* _REQUIREMENT_
Look for the word "learned" in the data below, and copy every line that holds it.

* _DATA RECORDS_
/-- A changed coefficient set takes effect at the string's first boundary from now on; pending CW writes are discarded and refused
(02 R50; 05 R140). -/
def State.coefSet (old : Cfg) (n : Fin 8) (k : Nat) (s : State) : State :=
  let c := s.topo n
  if c.coeffs == old.strs[n].coeffs then s
  else
    let late := s.str[n].coefNext
    let s := State.forEach late (fun (e : Nat × BitVec 32) => State.tuneResult n e.1 0x0504) s
    (s.modStr n fun e => { e with coefNext := [], coefCommit := some c.coeffs }).supersede n [0x40, 0x44, 0x48, 0x4C, 0x50, 0x54, 0x58] k

/-- The other settings that CONTROL initialises follow the image where a commit changes their value there (02 R50; log 85): PHASE, RAMP,
TBAL_CFG and RC_GAIN. -/
def State.initSet (old : Cfg) (n : Fin 8) (k : Nat) (s : State) : State :=
  let c := s.topo n
  let o := old.strs[n]
  let offs := (if c.phase == o.phase then [] else [0x014]) ++ (if c.ramp == o.ramp then [] else [0x020]) ++ (if c.tbal == o.tbal then [] else [0x02C]) ++ (if c.rcGain == o.rcGain then [] else [0x404])
  let s := s.modStr n fun e =>
    let e := { e with phaseCfg := if c.phase == o.phase then e.phaseCfg else c.phase, ramp := if c.ramp == o.ramp then e.ramp else c.ramp }
    if c.tbal == o.tbal then e else { e with tbalG := BitVec.ofNat 16 (c.tbal.toNat / 65536), tbalWmax := BitVec.ofNat 8 c.tbal.toNat }
  (s.modRc n fun r => if c.rcGain == o.rcGain then r else { r with gain := c.rcGain }).supersede n offs k

/-- A string's TOPOLOGY or ALLOWLIST differs between two configurations (02 R52). -/
def Cfg.needsEnum (a b : Cfg) (n : Fin 8) : Bool :=
  let x := a.strs[n]
  let y := b.strs[n]
  x.declared != y.declared || x.packs != y.packs || x.cells != y.cells || x.routing != y.routing || x.vLo != y.vLo || x.vHi != y.vHi || ((List.finRange 24).any fun k => a.nodeIdent n k != b.nodeIdent n k) || phases.any fun p => a.gdIdent n p != b.gdIdent n p

/-- One string at a commit: its coefficients, and its sweep, which a change of the CONTROL record aborts (02 R50, R52; 04 R120). -/
def State.strCommit (old : Cfg) (k : Nat) (n : Fin 8) (s : State) : State :=
  let o := old.strs[n]
  let changed := s.topo n != o
  let control := { s.topo n with declared := o.declared, packs := o.packs, cells := o.cells, routing := o.routing, vLo := o.vLo, vHi := o.vHi } != o
  let s := s.when changed fun s => s.modStr n fun e => { e with eff := { e.eff with cfg := some (e.eff.cfg.getD old.strs[n]) } }
  let s := (s.coefSet old n k).initSet old n k
  let s := s.when (old.needsEnum s.img.cfg n) fun s => s.modImg fun i => { i with reenum := setBit i.reenum n true }
  s.when control (State.abortSweep n 4)

/-- The learned values of a cell as a LEARN_SNAPSHOT carries them (07 R193, R196): capacity, baselines, calibration offset, SOC_r,
hysteresis, anchor and its charge. -/
def Cell.snapshot (b : Nat) (x : Cell) : List Int :=
  let l := x.learned
  let a := l.anchor.getD (0, 0)
  [(b : Int), roundQ (1000 * l.q), roundQ (10 * l.rOhm), roundQ (10 * l.rCt), (b2n l.delta.isSome : Int), roundQ (100 * l.delta.getD 0), roundQ (100 * l.socR), (((toF32 l.hyst).toNat : Nat) : Int), (b2n l.anchor.isSome : Int), roundQ (100 * a.1), (a.2 : Int), roundQ (1000 * l.qCnt)]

* _FINISHED TASK_
/-- The learned values of a cell as a LEARN_SNAPSHOT carries them (07 R193, R196): capacity, baselines, calibration offset, SOC_r,
  let l := x.learned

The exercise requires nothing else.